Réclamation de droits d’auteur
SAFAROV v. AZERBAIJAN
Dans une décision en date du 1er septembre 2022 [Safarov c. Azerbaïdjan], la Cour européenne des droits de l’homme (CEDH) a jugé que l’application illégale et arbitraire de la loi sur la propriété intellectuelle dans les litiges entre individus/parties privées constitue une violation de l’Article 1 du Protocole n° 1 de la Convention européenne des droits de l’homme (CEDH).
M. Rafig Firuz oglu Safarov (le requérant) est l’auteur du livre « Changements dans la composition ethnique du peuple du gouvernorat d’Irevan aux XIXe et XXe siècles », publié en version physique en 2009. Un an plus tard, en 2010, l’Union publique Irali, une organisation à but non lucratif, a publié le livre sous forme électronique sur son site web.
À la demande du requérant, le livre a été retiré du site web; cependant, il avait été téléchargé 417 fois.
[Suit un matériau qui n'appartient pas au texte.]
-- ==== Sys2Proof/Machine/Keyed.lean ====
section
/-!
DEFINITION. Class D: keyed stages, records, the Pod, its dispatcher, Husks (R257 to R285, R353, R354).
-/
set_option Elab.async false
namespace Sys2Proof.Machine

/-! ### Handles and routes (R259, R260, R281) -/

def handleSlot (h : Word) : Nat := fld h 39 38
def handleCol (h : Word) : Nat := fld h 37 31
def handleRow (h : Word) : Nat := fld h 30 24
def handleDie (h : Word) : Nat := fld h 23 18
def handleOrg (h : Word) : Nat := fld h 17 0

/-- Whether a handle's reserved bits are zero and its counts in range, which for a stage of control cores are one die and
one row (R257, R281). -/
def handleOk (h : Word) : Bool :=
  fld h 63 40 = 0 && 1 ≤ handleCol h && handleCol h ≤ 64 && 1 ≤ handleRow h && handleRow h ≤ 64 && 1 ≤ handleDie h
    && handleDie h ≤ 40 && (dieOf (handleOrg h) < 56 || (handleDie h = 1 && handleRow h = 1))

/-- Whether every coordinate of a handle's box names a core. -/
def handleBoxOk (s : State) (h : Word) : Bool :=
  let o := handleOrg h
  boxOk s (dieOf o) (rowOf o) (colOf o) (handleDie h) (handleRow h) (handleCol h)

def handleCores (h : Word) : List Nat :=
  let o := handleOrg h
  boxCores (dieOf o) (rowOf o) (colOf o) (handleDie h) (handleRow h) (handleCol h)

/-- The hash of a key (R260). -/
def keyHash (k : Nat) : Nat := ((k / 2 ^ 32 % 2 ^ 32) ^^^ (k % 2 ^ 32)) * 0x9E3779B1 % 2 ^ 32

/-- The member of a key, as a coordinate (R260, R281). -/
def memberOf (h : Word) (key : Nat) : Nat :=
  let w := handleDie h * handleRow h * handleCol h
  let m := keyHash key * w / 2 ^ 32
  let o := handleOrg h
  packCoord (dieOf o + m / (handleRow h * handleCol h)) (rowOf o + m / handleCol h % handleRow h)
    (colOf o + m % handleCol h)

/-- The buckets of a key at its member: its home bucket and the three after it (R260, R273). -/
def bucketsOf (b : StageSt) (key : Word) : List Nat :=
  ((upFrom (keyHash key.toNat % 2 ^ b.nblog) 4).map fun i => i % 2 ^ b.nblog).eraseDups

/-- The Husks of a key's buckets, buckets ascending and ways within each (R273, R275). -/
def husksOf (b : StageSt) (key : Word) : List Nat :=
  ((bucketsOf b key).map fun i => (below 4).map fun w => huskArea b + 1024 * i + 256 * w).flatten

/-! ### KSTAGE (R261 to R263) -/

/-- KSTAGE at issue (R261). -/
def execKstage (h : Hdr) (o : Ord) (d a : XReg) (off : BitVec 32) (s : State) : Host.Outcome State Fault Refusal :=
  issue (.kstage h o d a off) h s fun id s =>
    match curSlot s with
    | none => .ok s
    | some sl =>
      let ea := eaOf (sl.x a.val) off
      match reachBlocks s ea 3 with
      | .error e => .fail e
      | .ok (s, ls) =>
        match (atIssue s o [(ea.toNat, 192)]).bind fun u => poisonIn (fun l n => badRead u false l n) (withLens 64 ls) with
        | some a => .trap { cause := .poison, addr := BitVec.ofNat 64 a }
        | none => .ok (pushOp s id o [(ea.toNat, 192)] (.kstage ls (sl.px d.val)))

/-- KSTAGE performed: the stage bound on every member or on none; none while a change of owner has to wait (R236, R261). -/
def performKstage (s : State) (c t : Nat) (m : MemOp) (ls : List Loc) (dst : Nat) : Option State :=
  match getTask s t with
  | none => some s
  | some k =>
    let at_ := withLens 64 ls
    let r := readLocs s c false m.mask at_
    let d := StageDesc.ofBytes r.2.1
    let g := if d.group = 0 then k.group else d.group
    let (code, limit) := match tget s.launches k.launch with
      | some l => (l.r.code, l.r.limit)
      | none => (0, 0)
    let st := bindStatus r.1 k.asid d code limit g
    match (if opPast s t m.id then none else poisonIn (fun l n => (coreRead s c false l n m.mask).2.2) at_) with
    | some a => some (orPoison s t m .read (some a) fun bad => deliver r.1 t m.id [putX dst 0 bad])
    | none =>
      if st ≠ 0 then some (deliver r.1 t m.id [putX dst (0x8000000000000000 + BitVec.ofNat 64 st) none])
      else if !bindReady r.1 k.asid d then none
      else some (deliver (bindStage r.1 k.asid k.launch d g) t m.id [putX dst d.handle none])

/-- KSTAGE.u at issue (R263). -/
def execKstageU (h : Hdr) (o : Ord) (d b : XReg) (s : State) : Host.Outcome State Fault Refusal :=
  issue (.kstageU h o d b) h s fun id s =>
    match curSlot s with
    | none => .ok s
    | some sl => .ok (pushOp s id o [] (.kstageU (sl.x b.val) false (sl.px d.val)))

/-- Whether a member holds a record, a context or a Husk of a stage (R263, R271). -/
def memberHolds (k : CoreSt) (st : Nat) (b : StageSt) : Bool :=
  k.inbox.any (fun r => r.stage = st) || k.pod.any (fun p => p.2.stage = st) || !b.husks.isEmpty || !b.found.isEmpty

/-- The binding in a handle's slot of a core. -/
def bindingAt (s : State) (c : Nat) (h : Word) : Option StageSt := tget (getCore s c).stages (handleSlot h)

/-- Whether the binding that a handle names on some member is another ASID's (R263). -/
def foreignStage (s : State) (asid : Nat) (h : Word) : Bool :=
  (handleCores h).any fun c => match bindingAt s c h with
    | some b => b.handle = h && b.asid ≠ asid
    | none => false
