-- ==== Sys2Proof/Machine/Core.lean ====
section
/-!
DEFINITION. The machine as the host's interface sees it.
-/

/-- The core: its state, what may stop it, its step and its reset. -/
def Sys2Proof.core : Host.Core := { State := Sys2Proof.Machine.State, Fault := Sys2Proof.Machine.Fault, Refusal := Sys2Proof.Machine.Refusal, step := Sys2Proof.Machine.step, reset := Sys2Proof.Machine.State.reset }
end

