/-- The machine after reset: TIME, the memories, the registers of every core, the matrix units, the gateway's registers, no
task, launch, command or message (R7, R27, R96, R97, R117, R192, R196, R236, R288, R290, R339, R378). The values that the spec
does not give are the model's choice (log 4): the counters at 0, the topology generations at 0, the banks full (spent 0),
SLHASH at 0, the FEAT and the operating point of a hart. -/
def Obligations.ResetState : Prop :=
  let s := State.reset
  s.memOk = true ∧ s.now = 0 ∧ s.agenda = [] ∧ s.tasks = [] ∧ s.launches = [] ∧ s.groups = [] ∧ s.cmds = [] ∧ s.cmsgs = [] ∧
  s.edges = [] ∧ s.tlb = [] ∧
  (∀ c, let k := getCore s c
    k.owner = none ∧ k.slots = [] ∧ k.queue = [] ∧ k.wt = [] ∧ k.trig = [] ∧ k.stages = [] ∧ k.pod = [] ∧ k.inbox = [] ∧
    k.feat = (if isHart c then 0x0001 else if isControl c then 0x0069 else 0x003F) ∧
    k.op = (if isHart c || isControl c then 3 else 0) ∧ k.waymask = BitVec.allOnes 64 ∧ k.tblA = .q43 ∧ k.tblB = .q43 ∧
    k.tvec = 0 ∧ k.uvec = 0 ∧ k.tframe = 0 ∧ k.fwvec = 0 ∧ k.fwframe = 0 ∧ k.rtcode = 0 ∧ k.rtlimit = 0 ∧ k.upcode = 0 ∧
    k.uplimit = 0 ∧ (∀ n, ctrOf s c n = 0) ∧
    k.fmtA = .bf16 ∧ k.fmtB = .bf16 ∧ k.mint = false ∧ k.mTA = .q43 ∧ k.mTB = .q43 ∧ k.latA = {} ∧ k.skOn = false ∧
    k.a0 = {} ∧ k.a1 = {} ∧ k.mq = []) ∧
  (∀ cl, let u := getUnit s cl
    u.latB = {} ∧ u.bnext = none ∧ u.succ.getD cl = cl ∧ u.pred.getD cl = cl ∧ u.credit = true ∧ u.lease = none ∧
    u.front = [] ∧ u.gen = 0 ∧ u.ag0 = {} ∧ u.ag1 = {} ∧ u.failed = false) ∧
  (∀ d, let v := getDie s d
    v.thresh = 0x0100 ∧ v.uncorr = 0 ∧ v.corr = 0 ∧ v.topo = 0 ∧ v.links = [] ∧ v.spent = 0 ∧ v.holding = false) ∧
  s.gw.slhash = 0 ∧ s.gw.errcfg = 0 ∧ s.gw.errsig = 0 ∧ s.gw.fqsel = 0 ∧ s.gw.apr = []

/-- No step takes the memories out of their canonical form: physical memory, every local memory, every microcode store. -/
def Obligations.StepKeepsMemOk : Prop :=
  ∀ s t, s.memOk = true → step s = .next t → t.memOk = true
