@[simp] theorem wrote_task (q : SlotSt) (r : Reg) : (q.wrote r).task = q.task := rfl
@[simp] theorem wrote_pc (q : SlotSt) (r : Reg) : (q.wrote r).pc = q.pc := rfl
@[simp] theorem wrote_xs (q : SlotSt) (r : Reg) : (q.wrote r).xs = q.xs := rfl
@[simp] theorem wrote_vs (q : SlotSt) (r : Reg) : (q.wrote r).vs = q.vs := rfl
@[simp] theorem wrote_ps (q : SlotSt) (r : Reg) : (q.wrote r).ps = q.ps := rfl
@[simp] theorem wrote_fpstat (q : SlotSt) (r : Reg) : (q.wrote r).fpstat = q.fpstat := rfl
@[simp] theorem wrote_misses (q : SlotSt) (r : Reg) : (q.wrote r).misses = q.misses := rfl
@[simp] theorem wrote_slips (q : SlotSt) (r : Reg) : (q.wrote r).slips = q.slips := rfl
@[simp] theorem wrote_lastkind (q : SlotSt) (r : Reg) : (q.wrote r).lastkind = q.lastkind := rfl
@[simp] theorem wrote_strict (q : SlotSt) (r : Reg) : (q.wrote r).strict = q.strict := rfl
@[simp] theorem wrote_bank (q : SlotSt) (r : Reg) : (q.wrote r).bank = q.bank := rfl
@[simp] theorem wrote_inh (q : SlotSt) (r : Reg) : (q.wrote r).inh = q.inh := rfl
@[simp] theorem wrote_level (q : SlotSt) (r : Reg) : (q.wrote r).level = q.level := rfl
@[simp] theorem wrote_upcall (q : SlotSt) (r : Reg) : (q.wrote r).upcall = q.upcall := rfl
@[simp] theorem wrote_scopemiss (q : SlotSt) (r : Reg) : (q.wrote r).scopemiss = q.scopemiss := rfl
@[simp] theorem wrote_xlast (q : SlotSt) (r : Reg) : (q.wrote r).xlast = q.xlast := rfl
@[simp] theorem wrote_xid (q : SlotSt) (r : Reg) : (q.wrote r).xid = q.xid := rfl
@[simp] theorem wrote_uepc (q : SlotSt) (r : Reg) : (q.wrote r).uepc = q.uepc := rfl
@[simp] theorem wrote_gap (q : SlotSt) (r : Reg) : (q.wrote r).gap = q.gap := rfl
@[simp] theorem wrote_frozen (q : SlotSt) (r : Reg) : (q.wrote r).frozen = q.frozen := rfl
@[simp] theorem wrote_hist (q : SlotSt) (r : Reg) : (q.wrote r).hist = q.hist := rfl
@[simp] theorem wrote_inflight (q : SlotSt) (r : Reg) : (q.wrote r).inflight = q.inflight := rfl
@[simp] theorem wrote_ops (q : SlotSt) (r : Reg) : (q.wrote r).ops = q.ops := rfl
@[simp] theorem wrote_hold (q : SlotSt) (r : Reg) : (q.wrote r).hold = q.hold := rfl
@[simp] theorem wrote_preReq (q : SlotSt) (r : Reg) : (q.wrote r).preReq = q.preReq := rfl
@[simp] theorem wrote_handlers (q : SlotSt) (r : Reg) : (q.wrote r).handlers = q.handlers := rfl
@[simp] theorem wrote_recalling (q : SlotSt) (r : Reg) : (q.wrote r).recalling = q.recalling := rfl
@[simp] theorem wrote_saveWait (q : SlotSt) (r : Reg) : (q.wrote r).saveWait = q.saveWait := rfl
@[simp] theorem wrote_fmask (q : SlotSt) (r : Reg) : (q.wrote r).fmask = q.fmask := rfl
@[simp] theorem wrote_undo (q : SlotSt) (r : Reg) : (q.wrote r).undo = q.undo := rfl
@[simp] theorem wrote_mark (q : SlotSt) (r : Reg) : (q.wrote r).mark = q.mark := rfl
@[simp] theorem wrote_flow (q : SlotSt) (r : Reg) : (q.wrote r).flow = q.flow := rfl
@[simp] theorem wrote_fed (q : SlotSt) (r : Reg) : (q.wrote r).fed = q.fed := rfl
@[simp] theorem wrote_turned (q : SlotSt) (r : Reg) : (q.wrote r).turned = q.turned := rfl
Le requérant a revendiqué devant les tribunaux nationaux d’Azerbaïdjan une indemnisation pour préjudice matériel et moral, soutenant que l’Irali Public Union avait reproduit et publié une version électronique de son livre sans autorisation, violant ainsi la loi nationale sur les droits d’auteur et les droits connexes.
Après avoir épuisé les instances nationales qui ont rejeté les demandes soulevées, le demandeur a fait appel de la décision de la Cour suprême devant la Cour EDH. Bien que l’Irali Public Union n’ait aucun intérêt économique à publier le livre en ligne, le requérant a fait valoir que ses droits d’auteur avaient été violés et que le gouvernement de l’Azerbaïdjan avait violé l’article 1 du Protocole n° 1. 1 de la CEDH. Le gouvernement azerbaïdjanais a fait valoir que l’Irani Public Union avait publié le livre à des fins d’information et non commerciales uniquement et que le demandeur n’avait pas démontré qu’il avait subi un préjudice.
La Cour européenne des droits de l’hommea souligné que :
(1) La protection des droits dérivés de la propriété intellectuelle, y compris le droit d’auteur, entre dans le champ d’application de l’article 1 du Protocole n° 1. 1 de la CEDH ;
(2) Dans les litiges entre parties privées, l’État a l’obligation positive de protéger le droit de propriété (intellectuelle) – (dans le cas présent, le requérant n’alléguait pas que les droits d’auteur n’étaient pas suffisamment protégés par la loi nationale, mais que l’application de la loi existante par les tribunaux nationaux était illégale et arbitraire).
(3) Les tribunaux nationaux ont rejeté les prétentions du requérant sur la base de plusieurs exceptions légales prévues dans la loi sur les droits d’auteur et les droits connexes, plus précisément :
- La reproduction (partielle) d’œuvres publiées à des fins personnelles par une personne physique est autorisée, sans nécessiter l’autorisation de l’auteur ni le paiement d’une rémunération : dans le cas présent, l’Irali Public Union était une personne morale et n’avait pas utilisé le livre exclusivement à des fins personnelles, mais l’avait publié pour un certain nombre de lecteurs.
- Les bibliothèques, les archives et les institutions éducatives peuvent reproduire des œuvres sans l’autorisation de l’auteur, dans certains cas spécifiques : dans le cas présent, premièrement, la Cour suprême ne précisait pas pourquoi le site web de l’Irali Public Union pouvait être considéré comme une « bibliothèque » et deuxièmement, même si cela avait été justifié, il n’était pas argumenté si l’Irali Public Union était inclus dans l’une des catégories pour lesquelles la reproduction de l’œuvre sans autorisation était autorisée.
- L’application de la règle de l’épuisement du droit de distribution : cette règle fait référence aux exemplaires physiques et, dans le cas présent, l’auteur n’avait pas autorisé la reproduction du livre sous forme électronique, mais seulement sous forme physique. Par conséquent, la règle de l’épuisement ne justifiait pas la reproduction du livre dans un nouveau format, électronique ou la publication en ligne sans le consentement de l’auteur.
En conclusion, la Cour européenne des droits de l’homme a décidé que les tribunaux nationaux avaient échoué à justifier leurs décisions, ainsi qu’à garantir la protection positive requise par l’Article 1 du Protocole n° 1 de la CEDH. Cependant, la Cour européenne des droits de l’homme n’a pas accordé la compensation demandée par le requérant, d’un montant de 128 286 euros, pour le préjudice matériel et moral, mais a accordé une compensation de 5000 euros.
*La règle de l’épuisement du droit de distribution implique qu’avec la vente des biens (œuvres) sur un marché spécifique par l’auteur lui-même ou avec son consentement, ce dernier ne peut pas interdire la revente des biens (œuvres) par d’autres.